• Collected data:
-- ==== Sys2Proof/Proofs/GateAndEnables.lean ====
section
/-! PROOF. The gate and the enables at RESUME STREAM and at RESUME (R123, R187). What both turn on is that settling, and all
the work that RESUME sets going, leave `W.ambient` alone: so the gate, the mode and the enables after a request are those its
owner's own effect wrote. -/

namespace Sys2Proof.Machine

/-! ## What a request answered OK leaves of the mode, the gate and the enables -/

@[simp] theorem State.answered_mode (s : State) (f : RequestFrame) (w : W) (b : ReplyBody) :
    (s.answered f w b).lib.mode = w.mode :=
  congrArg Ambient.mode w.settled_ambient

@[simp] theorem State.answered_gateOpen (s : State) (f : RequestFrame) (w : W) (b : ReplyBody) :
    (s.answered f w b).lib.gateOpen = w.gateOpen :=
  congrArg Ambient.gateOpen w.settled_ambient

@[simp] theorem State.answered_enable0 (s : State) (f : RequestFrame) (w : W) (b : ReplyBody) :
    (s.answered f w b).lib.streams.d0.enable = w.streams.d0.enable :=
  congrArg Ambient.enable0 w.settled_ambient

@[simp] theorem State.answered_enable1 (s : State) (f : RequestFrame) (w : W) (b : ReplyBody) :
    (s.answered f w b).lib.streams.d1.enable = w.streams.d1.enable :=
  congrArg Ambient.enable1 w.settled_ambient

/-! ## RESUME (R187) -/

theorem exec_resume (s : State) : exec .resume s = execResume s := rfl

/-- Of what `Ambient` holds, becoming ONLINE changes the mode alone. -/
theorem W.nowOnline_ambient (w : W) : w.nowOnline.ambient = { w.ambient with mode := .online } := by
  rw [W.nowOnline, W.idlePendingRuns_ambient, W.idlePendingRuns_ambient, W.settled_ambient, W.wantDispatch_ambient]
  rfl

/-- Of what `Ambient` holds, RESUME changes the mode and the gate alone: taking the HELD jobs on changes none of it. -/
theorem W.resumeAll_ambient (w : W) :
    w.resumeAll.ambient = { w.ambient with gateOpen := true, mode := .online } := by
  rw [W.resumeAll, W.nowOnline_ambient, W.parseBoth_ambient, W.ambient_foldl _ W.readerResumes_ambient]
  rfl

theorem ownResume_secured {w : W} (p : List Byte) (hm : w.mode = .secured) (hp : w.pins.powerWarning = false) :
    ownResume w p = answer w.resumeAll .empty := by
  simp [ownResume, hm, hp]

/-- RESUME is accepted in every mode, SECURED among them, and there it takes everything on (R186, R187). -/
theorem exec_resume_secured {s : State} {f : RequestFrame} (h : s.requests f 0x04 []) (hm : s.lib.mode = .secured)
    (hp : s.lib.pins.powerWarning = false) : exec .resume s = .next (s.answered f s.work.resumeAll .empty) := by
  rw [exec_resume]
  exact State.ask_ok h (acceptedIn_of_not_refused _ rfl) rfl (ownResume_secured [] hm hp)

/-! ## RESUME STREAM (R123) -/

theorem exec_resumeStream (s : State) : exec .resumeStream s = execResumeStream s := rfl

/-- The working state after RESUME STREAM of stream `n`: the gate open, the stream's enable set, both read sides asked to look
again. -/
def W.streamResumed (w : W) (n : Byte) : W :=
  { w with
      gateOpen := true,
      streams := if n = 0#8 then ⟨{ w.streams.d0 with enable := true }, w.streams.d1⟩
                 else ⟨w.streams.d0, { w.streams.d1 with enable := true }⟩,
      signals := w.signals ++ [.parse .d0, .parse .d1] }

theorem byte_le_one {n : Byte} (h : n.toNat ≤ 1) : n = 0#8 ∨ n = 1#8 := by
  bv_omega

theorem ownResumeStream_named (w : W) {n : Byte} (h : n.toNat ≤ 1) :
    ownResumeStream w [n] = answer (w.streamResumed n) .empty := by
  rcases byte_le_one h with rfl | rfl <;>
    simp [ownResumeStream, W.streamResumed, W.parseBoth, W.emit, W.modStream, W.putStream, W.stream, Pair.put, Pair.get]

theorem ownResumeStream_unnamed (w : W) {n : Byte} (h : 1 < n.toNat) :
    ownResumeStream w [n] = refuse w .badArgument := by
  unfold ownResumeStream
  rw [fieldsOf_one]
  dsimp only
  rw [if_neg (by omega), if_neg (by omega)]

theorem W.streamResumed_enable0 (w : W) (n : Byte) :
    (w.streamResumed n).streams.d0.enable = (w.streams.d0.enable || decide (n = 0#8)) := by
  by_cases h : n = 0#8 <;> simp [W.streamResumed, h]

theorem W.streamResumed_enable1 (w : W) {n : Byte} (hn : n.toNat ≤ 1) :
    (w.streamResumed n).streams.d1.enable = (w.streams.d1.enable || decide (n = 1#8)) := by
  rcases byte_le_one hn with rfl | rfl <;> simp [W.streamResumed]

theorem exec_resumeStream_secured {s : State} {f : RequestFrame} {n : Byte} (h : s.requests f 0x06 [n])
    (hm : s.lib.mode = .secured) : exec .resumeStream s = .next (s.turnedDown f .notInMode .empty) := by
  rw [exec_resumeStream]
  exact congrArg goesOn (State.take_notInMode _ _ h (by rw [hm]; rfl))

theorem exec_resumeStream_unnamed {s : State} {f : RequestFrame} {n : Byte} (h : s.requests f 0x06 [n])
    (hm : s.lib.mode ≠ .secured) (hn : 1 < n.toNat) :
    exec .resumeStream s = .next (s.turnedDown f .badArgument .empty) := by
  rw [exec_resumeStream]
  exact State.ask_refused h (acceptedIn_of_ne _ hm) rfl (ownResumeStream_unnamed _ hn) nofun

theorem exec_resumeStream_named {s : State} {f : RequestFrame} {n : Byte} (h : s.requests f 0x06 [n])
    (hm : s.lib.mode ≠ .secured) (hn : n.toNat ≤ 1) :
    exec .resumeStream s = .next (s.answered f (s.work.streamResumed n) .empty) := by
  rw [exec_resumeStream]
  exact State.ask_ok h (acceptedIn_of_ne _ hm) rfl (ownResumeStream_named _ hn)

• EXERCISE GOAL:
Using the entries above, return each line in which the word "that" occurs.

• RESPONSE BOX:
/-! PROOF. The gate and the enables at RESUME STREAM and at RESUME (R123, R187). What both turn on is that settling, and all
the work that RESUME sets going, leave `W.ambient` alone: so the gate, the mode and the enables after a request are those its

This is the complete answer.